-------- PROVIDED ENTRIES --------
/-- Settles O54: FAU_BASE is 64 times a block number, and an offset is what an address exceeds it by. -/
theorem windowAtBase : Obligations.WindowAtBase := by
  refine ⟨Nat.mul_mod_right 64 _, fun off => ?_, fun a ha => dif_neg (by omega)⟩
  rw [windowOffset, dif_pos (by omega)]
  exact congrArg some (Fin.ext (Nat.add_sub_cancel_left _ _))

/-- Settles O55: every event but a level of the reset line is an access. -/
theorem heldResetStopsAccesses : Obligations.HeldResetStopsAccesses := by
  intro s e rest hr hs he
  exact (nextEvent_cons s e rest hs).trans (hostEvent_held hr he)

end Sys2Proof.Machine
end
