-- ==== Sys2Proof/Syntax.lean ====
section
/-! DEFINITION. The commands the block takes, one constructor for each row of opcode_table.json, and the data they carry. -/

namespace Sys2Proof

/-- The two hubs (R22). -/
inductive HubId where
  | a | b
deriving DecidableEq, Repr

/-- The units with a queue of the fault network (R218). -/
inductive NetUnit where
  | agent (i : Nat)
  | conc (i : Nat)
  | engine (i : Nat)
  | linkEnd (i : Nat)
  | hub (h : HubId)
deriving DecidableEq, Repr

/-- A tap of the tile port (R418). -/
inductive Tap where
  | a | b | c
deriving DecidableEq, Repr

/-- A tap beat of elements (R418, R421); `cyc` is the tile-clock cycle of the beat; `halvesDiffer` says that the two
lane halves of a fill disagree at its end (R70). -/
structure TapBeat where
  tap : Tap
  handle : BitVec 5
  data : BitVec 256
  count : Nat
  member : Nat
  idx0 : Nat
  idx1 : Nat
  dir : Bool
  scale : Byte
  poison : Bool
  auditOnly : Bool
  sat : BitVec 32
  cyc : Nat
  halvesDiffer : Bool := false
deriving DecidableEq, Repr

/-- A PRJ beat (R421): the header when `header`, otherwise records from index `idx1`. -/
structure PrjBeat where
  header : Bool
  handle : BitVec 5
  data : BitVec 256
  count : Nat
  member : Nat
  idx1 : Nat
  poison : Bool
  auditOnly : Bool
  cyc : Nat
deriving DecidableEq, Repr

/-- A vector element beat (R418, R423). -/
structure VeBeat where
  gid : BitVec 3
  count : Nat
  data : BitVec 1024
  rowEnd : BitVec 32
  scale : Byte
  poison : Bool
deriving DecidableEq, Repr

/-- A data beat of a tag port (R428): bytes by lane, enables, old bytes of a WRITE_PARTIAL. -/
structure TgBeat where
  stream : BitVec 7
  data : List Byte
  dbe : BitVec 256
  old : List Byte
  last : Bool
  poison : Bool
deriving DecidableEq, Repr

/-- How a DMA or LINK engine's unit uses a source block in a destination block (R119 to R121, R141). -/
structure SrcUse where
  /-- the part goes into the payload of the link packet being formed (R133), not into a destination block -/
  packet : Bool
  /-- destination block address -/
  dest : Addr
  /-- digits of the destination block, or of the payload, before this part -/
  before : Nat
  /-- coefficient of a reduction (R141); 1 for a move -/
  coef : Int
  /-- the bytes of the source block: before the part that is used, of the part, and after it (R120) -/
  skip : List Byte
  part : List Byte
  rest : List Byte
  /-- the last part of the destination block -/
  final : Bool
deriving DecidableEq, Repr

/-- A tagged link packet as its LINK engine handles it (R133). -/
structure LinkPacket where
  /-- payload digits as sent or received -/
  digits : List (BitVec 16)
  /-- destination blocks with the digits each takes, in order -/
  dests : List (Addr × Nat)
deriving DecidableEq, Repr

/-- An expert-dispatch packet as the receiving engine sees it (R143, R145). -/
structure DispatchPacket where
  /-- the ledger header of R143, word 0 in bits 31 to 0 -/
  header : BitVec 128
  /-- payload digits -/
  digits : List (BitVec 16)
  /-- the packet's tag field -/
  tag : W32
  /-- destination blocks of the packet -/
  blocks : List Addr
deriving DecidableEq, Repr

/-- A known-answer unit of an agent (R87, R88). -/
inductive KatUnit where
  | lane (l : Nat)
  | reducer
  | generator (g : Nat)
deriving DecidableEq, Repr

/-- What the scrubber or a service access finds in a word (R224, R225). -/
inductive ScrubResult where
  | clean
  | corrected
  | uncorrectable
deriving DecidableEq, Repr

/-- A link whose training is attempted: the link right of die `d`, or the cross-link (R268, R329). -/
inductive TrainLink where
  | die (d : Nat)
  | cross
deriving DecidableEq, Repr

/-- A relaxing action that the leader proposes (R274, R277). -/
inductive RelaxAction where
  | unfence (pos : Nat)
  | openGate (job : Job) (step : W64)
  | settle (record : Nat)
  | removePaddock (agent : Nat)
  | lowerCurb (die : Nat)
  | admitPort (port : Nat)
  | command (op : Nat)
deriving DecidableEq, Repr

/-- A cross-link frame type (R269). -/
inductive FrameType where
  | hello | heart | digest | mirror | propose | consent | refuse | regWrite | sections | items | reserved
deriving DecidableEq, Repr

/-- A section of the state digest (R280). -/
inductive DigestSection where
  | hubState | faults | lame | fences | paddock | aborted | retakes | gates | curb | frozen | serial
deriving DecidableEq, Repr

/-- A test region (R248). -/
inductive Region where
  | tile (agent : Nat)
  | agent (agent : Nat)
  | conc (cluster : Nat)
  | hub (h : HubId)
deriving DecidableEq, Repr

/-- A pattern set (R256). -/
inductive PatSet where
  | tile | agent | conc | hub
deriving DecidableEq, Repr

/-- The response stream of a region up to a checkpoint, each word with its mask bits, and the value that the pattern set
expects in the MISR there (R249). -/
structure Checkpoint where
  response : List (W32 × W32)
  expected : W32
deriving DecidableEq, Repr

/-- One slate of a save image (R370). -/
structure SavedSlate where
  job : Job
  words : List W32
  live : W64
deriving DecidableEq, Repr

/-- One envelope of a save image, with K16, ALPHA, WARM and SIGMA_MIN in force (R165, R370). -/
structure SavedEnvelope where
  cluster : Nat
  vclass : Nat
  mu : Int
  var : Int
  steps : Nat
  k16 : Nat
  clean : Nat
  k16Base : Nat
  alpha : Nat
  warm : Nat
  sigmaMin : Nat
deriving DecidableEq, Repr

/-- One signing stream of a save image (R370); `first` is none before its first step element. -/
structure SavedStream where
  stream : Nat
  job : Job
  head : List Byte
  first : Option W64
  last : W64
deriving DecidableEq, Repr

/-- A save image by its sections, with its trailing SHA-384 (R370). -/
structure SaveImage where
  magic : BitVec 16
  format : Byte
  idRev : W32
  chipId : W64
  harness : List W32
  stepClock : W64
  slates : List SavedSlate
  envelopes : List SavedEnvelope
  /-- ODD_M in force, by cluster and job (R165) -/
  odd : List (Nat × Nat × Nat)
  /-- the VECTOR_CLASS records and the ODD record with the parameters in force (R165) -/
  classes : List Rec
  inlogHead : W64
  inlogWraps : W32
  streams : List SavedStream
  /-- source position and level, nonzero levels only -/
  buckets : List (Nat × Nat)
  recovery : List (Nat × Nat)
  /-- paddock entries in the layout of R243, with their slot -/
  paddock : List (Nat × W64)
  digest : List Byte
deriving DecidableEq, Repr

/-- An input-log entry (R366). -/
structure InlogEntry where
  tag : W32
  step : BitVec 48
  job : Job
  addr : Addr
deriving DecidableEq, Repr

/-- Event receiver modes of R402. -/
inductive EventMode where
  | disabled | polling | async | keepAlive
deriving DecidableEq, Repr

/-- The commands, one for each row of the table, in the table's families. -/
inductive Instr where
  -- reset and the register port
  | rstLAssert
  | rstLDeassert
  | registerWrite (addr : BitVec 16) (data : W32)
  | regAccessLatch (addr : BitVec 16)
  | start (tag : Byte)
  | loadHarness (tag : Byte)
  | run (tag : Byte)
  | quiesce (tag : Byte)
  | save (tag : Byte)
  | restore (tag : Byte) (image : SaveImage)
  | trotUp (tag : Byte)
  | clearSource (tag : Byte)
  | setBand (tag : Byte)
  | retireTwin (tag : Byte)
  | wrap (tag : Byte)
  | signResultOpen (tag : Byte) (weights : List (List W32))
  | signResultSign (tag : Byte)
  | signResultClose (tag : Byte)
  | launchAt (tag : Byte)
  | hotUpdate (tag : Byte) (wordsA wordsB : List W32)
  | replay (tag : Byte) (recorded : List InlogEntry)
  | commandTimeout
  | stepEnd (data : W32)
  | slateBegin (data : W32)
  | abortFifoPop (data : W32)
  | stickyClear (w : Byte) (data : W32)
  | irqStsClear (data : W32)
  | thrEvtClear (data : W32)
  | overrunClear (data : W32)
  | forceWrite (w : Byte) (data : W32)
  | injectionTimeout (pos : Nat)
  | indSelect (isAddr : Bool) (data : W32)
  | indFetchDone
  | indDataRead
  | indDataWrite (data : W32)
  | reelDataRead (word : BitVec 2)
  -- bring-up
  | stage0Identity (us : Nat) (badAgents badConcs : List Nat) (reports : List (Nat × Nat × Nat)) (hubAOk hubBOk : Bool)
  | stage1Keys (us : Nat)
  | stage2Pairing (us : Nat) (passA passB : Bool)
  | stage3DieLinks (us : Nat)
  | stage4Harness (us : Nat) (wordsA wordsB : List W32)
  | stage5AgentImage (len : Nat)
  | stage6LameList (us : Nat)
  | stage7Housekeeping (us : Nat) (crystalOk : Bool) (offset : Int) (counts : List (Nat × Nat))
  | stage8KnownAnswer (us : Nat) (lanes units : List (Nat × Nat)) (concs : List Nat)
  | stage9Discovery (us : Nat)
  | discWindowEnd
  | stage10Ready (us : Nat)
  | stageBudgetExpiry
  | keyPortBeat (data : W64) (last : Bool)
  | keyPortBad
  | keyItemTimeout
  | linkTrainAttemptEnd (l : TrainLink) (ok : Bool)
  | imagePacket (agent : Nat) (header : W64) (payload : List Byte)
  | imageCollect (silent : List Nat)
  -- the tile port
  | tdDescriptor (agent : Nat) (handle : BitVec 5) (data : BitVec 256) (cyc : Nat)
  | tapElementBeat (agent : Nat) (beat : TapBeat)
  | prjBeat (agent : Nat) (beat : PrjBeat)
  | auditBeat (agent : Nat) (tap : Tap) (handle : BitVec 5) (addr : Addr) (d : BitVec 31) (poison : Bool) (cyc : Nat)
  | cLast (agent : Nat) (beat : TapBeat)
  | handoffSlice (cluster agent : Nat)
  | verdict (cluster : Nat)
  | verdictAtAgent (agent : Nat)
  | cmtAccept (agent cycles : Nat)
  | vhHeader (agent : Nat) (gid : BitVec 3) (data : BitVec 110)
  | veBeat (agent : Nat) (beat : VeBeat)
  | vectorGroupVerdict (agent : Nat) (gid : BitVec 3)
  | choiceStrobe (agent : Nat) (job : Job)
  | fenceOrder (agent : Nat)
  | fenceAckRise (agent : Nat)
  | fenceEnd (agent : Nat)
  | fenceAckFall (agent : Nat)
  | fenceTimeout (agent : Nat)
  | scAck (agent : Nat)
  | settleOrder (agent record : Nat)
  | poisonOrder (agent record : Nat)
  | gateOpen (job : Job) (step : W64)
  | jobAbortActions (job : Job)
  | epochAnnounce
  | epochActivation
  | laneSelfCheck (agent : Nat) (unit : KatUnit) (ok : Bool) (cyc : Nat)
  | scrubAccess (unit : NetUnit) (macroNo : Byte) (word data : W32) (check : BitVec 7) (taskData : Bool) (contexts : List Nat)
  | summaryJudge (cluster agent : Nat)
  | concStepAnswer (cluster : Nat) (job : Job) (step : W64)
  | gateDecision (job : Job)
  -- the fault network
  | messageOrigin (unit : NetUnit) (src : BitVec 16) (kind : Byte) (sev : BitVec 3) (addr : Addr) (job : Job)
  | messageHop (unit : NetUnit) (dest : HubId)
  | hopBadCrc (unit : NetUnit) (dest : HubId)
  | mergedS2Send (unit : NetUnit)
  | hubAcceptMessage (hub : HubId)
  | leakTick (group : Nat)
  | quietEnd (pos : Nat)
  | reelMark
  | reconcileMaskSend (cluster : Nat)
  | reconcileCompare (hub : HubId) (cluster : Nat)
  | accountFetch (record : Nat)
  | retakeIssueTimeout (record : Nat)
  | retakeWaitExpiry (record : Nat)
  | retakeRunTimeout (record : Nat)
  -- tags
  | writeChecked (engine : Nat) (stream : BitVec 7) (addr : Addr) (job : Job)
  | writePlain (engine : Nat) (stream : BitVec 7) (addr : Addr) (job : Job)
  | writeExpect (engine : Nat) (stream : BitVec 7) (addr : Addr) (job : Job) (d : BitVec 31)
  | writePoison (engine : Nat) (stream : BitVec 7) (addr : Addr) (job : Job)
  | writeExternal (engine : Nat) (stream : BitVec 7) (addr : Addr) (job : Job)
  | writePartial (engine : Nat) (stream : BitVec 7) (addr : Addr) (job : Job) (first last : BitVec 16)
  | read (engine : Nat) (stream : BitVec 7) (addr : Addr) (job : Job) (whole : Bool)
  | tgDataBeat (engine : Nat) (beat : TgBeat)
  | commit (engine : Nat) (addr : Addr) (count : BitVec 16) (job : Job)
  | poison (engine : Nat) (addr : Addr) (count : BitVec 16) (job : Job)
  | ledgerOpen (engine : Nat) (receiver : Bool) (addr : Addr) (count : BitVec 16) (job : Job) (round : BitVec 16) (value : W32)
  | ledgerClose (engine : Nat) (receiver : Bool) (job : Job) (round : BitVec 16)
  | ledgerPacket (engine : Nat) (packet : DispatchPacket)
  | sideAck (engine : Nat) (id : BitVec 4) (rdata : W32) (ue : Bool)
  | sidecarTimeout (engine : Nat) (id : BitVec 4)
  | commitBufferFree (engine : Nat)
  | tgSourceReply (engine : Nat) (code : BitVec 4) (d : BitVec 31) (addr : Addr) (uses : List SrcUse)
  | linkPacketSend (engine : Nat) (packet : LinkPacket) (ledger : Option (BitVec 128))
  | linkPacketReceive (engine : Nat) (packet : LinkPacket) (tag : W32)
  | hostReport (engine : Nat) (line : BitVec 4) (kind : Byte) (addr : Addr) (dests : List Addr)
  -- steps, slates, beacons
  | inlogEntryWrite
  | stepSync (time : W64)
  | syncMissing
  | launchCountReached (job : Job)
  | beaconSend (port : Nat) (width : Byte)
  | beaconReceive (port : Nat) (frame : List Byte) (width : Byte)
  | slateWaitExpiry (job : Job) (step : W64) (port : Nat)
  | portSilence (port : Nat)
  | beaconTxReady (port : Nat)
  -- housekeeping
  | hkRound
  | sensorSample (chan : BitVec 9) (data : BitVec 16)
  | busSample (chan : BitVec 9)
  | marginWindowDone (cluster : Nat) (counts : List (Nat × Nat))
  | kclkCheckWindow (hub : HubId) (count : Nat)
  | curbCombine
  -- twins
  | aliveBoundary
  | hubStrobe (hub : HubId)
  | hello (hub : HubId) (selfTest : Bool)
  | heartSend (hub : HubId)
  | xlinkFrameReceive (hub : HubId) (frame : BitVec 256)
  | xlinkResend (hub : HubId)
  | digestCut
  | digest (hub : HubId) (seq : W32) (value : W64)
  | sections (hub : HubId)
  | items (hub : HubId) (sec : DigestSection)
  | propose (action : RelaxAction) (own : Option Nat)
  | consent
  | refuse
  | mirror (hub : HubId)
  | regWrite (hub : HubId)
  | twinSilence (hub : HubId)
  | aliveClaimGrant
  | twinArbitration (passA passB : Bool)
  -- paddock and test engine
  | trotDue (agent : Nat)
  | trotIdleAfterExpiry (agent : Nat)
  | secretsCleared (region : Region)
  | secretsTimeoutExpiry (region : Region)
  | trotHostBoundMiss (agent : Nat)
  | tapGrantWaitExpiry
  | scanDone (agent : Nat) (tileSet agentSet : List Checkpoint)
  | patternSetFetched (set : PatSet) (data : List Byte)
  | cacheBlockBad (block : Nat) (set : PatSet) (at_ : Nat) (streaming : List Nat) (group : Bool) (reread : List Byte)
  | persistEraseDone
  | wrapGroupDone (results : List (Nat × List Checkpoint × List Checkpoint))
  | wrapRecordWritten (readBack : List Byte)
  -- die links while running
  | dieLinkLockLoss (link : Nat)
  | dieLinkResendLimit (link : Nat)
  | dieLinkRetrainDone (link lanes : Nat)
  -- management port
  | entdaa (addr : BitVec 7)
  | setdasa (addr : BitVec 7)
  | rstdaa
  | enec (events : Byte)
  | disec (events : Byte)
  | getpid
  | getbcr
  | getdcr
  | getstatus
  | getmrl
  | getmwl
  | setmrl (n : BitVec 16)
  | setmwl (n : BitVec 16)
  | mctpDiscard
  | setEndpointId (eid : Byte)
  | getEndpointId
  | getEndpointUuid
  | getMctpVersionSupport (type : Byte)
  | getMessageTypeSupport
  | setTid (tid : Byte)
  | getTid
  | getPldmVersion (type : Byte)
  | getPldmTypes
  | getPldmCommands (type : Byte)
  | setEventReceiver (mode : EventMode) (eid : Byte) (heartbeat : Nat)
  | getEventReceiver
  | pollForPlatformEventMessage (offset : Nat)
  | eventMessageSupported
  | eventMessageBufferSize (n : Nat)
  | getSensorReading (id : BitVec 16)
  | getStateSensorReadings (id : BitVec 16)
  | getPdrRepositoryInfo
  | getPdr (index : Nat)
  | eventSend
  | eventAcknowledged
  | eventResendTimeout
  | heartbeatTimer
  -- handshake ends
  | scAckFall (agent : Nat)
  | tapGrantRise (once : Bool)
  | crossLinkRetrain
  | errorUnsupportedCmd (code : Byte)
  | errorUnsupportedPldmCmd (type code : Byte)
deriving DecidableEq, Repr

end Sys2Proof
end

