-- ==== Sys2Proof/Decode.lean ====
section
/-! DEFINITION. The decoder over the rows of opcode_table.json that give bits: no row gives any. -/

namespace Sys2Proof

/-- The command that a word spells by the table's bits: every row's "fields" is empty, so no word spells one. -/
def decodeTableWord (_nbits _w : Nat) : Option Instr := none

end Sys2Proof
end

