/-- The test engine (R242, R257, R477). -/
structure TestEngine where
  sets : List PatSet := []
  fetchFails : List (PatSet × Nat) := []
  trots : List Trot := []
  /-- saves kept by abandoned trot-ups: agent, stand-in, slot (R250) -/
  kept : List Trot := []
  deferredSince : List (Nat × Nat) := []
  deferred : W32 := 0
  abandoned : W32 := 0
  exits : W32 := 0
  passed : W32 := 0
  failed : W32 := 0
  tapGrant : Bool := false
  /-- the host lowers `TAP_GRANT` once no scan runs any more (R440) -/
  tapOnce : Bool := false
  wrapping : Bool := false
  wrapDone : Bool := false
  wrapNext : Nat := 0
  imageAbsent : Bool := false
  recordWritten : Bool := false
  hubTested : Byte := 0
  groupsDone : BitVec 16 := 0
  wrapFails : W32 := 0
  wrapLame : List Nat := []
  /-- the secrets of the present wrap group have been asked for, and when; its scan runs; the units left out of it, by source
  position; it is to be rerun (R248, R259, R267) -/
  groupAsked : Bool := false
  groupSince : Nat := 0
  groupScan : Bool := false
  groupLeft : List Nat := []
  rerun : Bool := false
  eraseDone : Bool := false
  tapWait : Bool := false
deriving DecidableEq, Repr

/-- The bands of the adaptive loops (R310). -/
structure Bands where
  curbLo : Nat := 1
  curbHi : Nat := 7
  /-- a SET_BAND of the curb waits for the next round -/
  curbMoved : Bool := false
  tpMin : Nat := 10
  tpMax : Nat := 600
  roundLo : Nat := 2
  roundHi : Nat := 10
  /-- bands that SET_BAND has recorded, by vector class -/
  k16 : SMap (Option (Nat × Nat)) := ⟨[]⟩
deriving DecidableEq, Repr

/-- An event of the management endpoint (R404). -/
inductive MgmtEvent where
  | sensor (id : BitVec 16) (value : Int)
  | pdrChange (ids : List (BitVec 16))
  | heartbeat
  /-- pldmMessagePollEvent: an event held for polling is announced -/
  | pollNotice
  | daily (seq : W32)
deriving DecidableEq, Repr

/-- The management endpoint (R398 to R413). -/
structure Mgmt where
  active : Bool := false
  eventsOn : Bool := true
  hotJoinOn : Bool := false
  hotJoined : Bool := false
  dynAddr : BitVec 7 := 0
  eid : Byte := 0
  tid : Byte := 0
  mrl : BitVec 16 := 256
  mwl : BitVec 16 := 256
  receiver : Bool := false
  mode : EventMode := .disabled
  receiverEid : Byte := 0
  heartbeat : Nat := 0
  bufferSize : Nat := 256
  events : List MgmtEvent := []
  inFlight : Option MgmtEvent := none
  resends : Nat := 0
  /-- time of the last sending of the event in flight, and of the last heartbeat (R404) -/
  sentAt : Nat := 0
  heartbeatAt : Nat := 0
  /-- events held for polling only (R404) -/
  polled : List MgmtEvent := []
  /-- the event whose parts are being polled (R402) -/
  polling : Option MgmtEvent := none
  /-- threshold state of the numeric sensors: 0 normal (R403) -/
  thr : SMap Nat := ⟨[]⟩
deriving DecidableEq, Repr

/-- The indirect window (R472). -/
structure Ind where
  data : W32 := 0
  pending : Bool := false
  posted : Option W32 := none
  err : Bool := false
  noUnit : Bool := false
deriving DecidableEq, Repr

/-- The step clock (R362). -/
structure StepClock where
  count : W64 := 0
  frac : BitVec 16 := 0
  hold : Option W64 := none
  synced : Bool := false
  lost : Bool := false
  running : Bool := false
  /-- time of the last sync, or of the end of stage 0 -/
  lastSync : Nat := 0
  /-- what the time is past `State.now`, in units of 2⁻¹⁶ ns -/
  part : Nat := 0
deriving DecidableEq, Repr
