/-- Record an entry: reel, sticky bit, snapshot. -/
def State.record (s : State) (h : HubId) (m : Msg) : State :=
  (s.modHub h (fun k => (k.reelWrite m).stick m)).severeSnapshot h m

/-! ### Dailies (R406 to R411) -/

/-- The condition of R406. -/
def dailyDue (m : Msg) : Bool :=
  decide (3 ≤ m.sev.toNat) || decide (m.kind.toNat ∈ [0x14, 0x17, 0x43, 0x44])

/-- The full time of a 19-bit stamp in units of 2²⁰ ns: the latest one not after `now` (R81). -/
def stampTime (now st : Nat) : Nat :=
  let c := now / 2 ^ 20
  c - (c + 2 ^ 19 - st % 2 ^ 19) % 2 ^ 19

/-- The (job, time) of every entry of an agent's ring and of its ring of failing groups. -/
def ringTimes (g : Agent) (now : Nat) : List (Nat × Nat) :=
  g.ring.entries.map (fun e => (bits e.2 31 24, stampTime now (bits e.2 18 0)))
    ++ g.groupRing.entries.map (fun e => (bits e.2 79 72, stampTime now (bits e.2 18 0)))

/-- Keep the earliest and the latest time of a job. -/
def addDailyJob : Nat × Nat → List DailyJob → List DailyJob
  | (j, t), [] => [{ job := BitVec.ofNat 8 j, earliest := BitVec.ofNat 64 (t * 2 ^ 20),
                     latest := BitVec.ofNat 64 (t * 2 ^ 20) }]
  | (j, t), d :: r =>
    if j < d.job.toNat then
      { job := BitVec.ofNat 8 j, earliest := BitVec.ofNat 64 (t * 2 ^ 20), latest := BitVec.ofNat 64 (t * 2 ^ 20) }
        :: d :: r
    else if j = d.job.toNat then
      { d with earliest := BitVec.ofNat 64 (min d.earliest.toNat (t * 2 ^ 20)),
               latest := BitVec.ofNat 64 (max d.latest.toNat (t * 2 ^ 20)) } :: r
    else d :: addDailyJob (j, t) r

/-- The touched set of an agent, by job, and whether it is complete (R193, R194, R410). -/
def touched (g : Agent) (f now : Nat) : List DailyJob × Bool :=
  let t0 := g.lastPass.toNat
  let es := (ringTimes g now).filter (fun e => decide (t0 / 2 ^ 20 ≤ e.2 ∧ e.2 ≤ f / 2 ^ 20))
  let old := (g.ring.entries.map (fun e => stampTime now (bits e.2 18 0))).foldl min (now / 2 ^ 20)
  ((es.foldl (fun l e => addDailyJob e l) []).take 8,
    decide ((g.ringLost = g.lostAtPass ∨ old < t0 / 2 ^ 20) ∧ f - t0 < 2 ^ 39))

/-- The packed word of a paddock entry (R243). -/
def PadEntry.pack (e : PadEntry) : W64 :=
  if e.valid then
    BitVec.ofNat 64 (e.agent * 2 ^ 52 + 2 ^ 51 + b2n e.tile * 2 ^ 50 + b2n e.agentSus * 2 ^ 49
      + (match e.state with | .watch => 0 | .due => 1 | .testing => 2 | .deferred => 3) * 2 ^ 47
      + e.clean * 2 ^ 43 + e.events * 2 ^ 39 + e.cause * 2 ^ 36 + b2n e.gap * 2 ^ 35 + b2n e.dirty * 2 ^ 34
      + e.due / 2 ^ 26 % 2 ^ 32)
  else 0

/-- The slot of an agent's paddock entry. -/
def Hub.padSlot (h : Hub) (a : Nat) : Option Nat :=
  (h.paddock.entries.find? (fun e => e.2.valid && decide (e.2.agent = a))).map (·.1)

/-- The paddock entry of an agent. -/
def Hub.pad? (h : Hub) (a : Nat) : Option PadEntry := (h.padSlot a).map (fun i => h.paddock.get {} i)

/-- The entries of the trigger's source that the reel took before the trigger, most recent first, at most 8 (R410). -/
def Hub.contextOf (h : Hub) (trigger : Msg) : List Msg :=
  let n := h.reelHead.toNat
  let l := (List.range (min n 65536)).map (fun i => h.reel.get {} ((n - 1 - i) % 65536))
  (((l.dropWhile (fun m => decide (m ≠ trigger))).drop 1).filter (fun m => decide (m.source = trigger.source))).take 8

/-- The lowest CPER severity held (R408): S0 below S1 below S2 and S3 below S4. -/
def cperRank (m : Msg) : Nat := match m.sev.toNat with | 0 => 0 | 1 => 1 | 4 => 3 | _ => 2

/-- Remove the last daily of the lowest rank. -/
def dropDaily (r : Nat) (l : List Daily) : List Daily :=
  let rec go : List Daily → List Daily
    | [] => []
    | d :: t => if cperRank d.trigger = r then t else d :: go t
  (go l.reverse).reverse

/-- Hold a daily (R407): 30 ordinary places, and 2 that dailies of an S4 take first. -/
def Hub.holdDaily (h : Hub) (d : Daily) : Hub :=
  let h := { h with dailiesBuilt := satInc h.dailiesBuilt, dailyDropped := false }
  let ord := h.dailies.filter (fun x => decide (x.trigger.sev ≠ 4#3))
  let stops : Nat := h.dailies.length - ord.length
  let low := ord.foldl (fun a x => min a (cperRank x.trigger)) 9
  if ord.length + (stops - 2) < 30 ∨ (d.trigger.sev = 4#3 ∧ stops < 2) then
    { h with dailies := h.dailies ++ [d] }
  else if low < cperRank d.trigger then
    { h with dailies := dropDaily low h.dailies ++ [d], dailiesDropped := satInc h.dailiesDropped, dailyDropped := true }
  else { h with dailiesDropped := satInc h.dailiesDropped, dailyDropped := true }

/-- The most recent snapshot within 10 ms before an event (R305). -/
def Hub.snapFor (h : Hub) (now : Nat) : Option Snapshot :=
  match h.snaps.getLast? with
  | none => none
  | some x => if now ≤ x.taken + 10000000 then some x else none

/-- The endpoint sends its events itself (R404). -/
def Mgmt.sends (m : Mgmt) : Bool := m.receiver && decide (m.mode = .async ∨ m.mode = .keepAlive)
--------
Everything from the first line above through the line that contains "rw [windowOffset, dif_pos (by omega)]" should be duplicated exactly, please, and nothing beyond it.

→ EXERCISE OUTPUT
/-- Settles O54: FAU_BASE is 64 times a block number, and an offset is what an address exceeds it by. -/
theorem windowAtBase : Obligations.WindowAtBase := by
  refine ⟨Nat.mul_mod_right 64 _, fun off => ?_, fun a ha => dif_neg (by omega)⟩
  rw [windowOffset, dif_pos (by omega)]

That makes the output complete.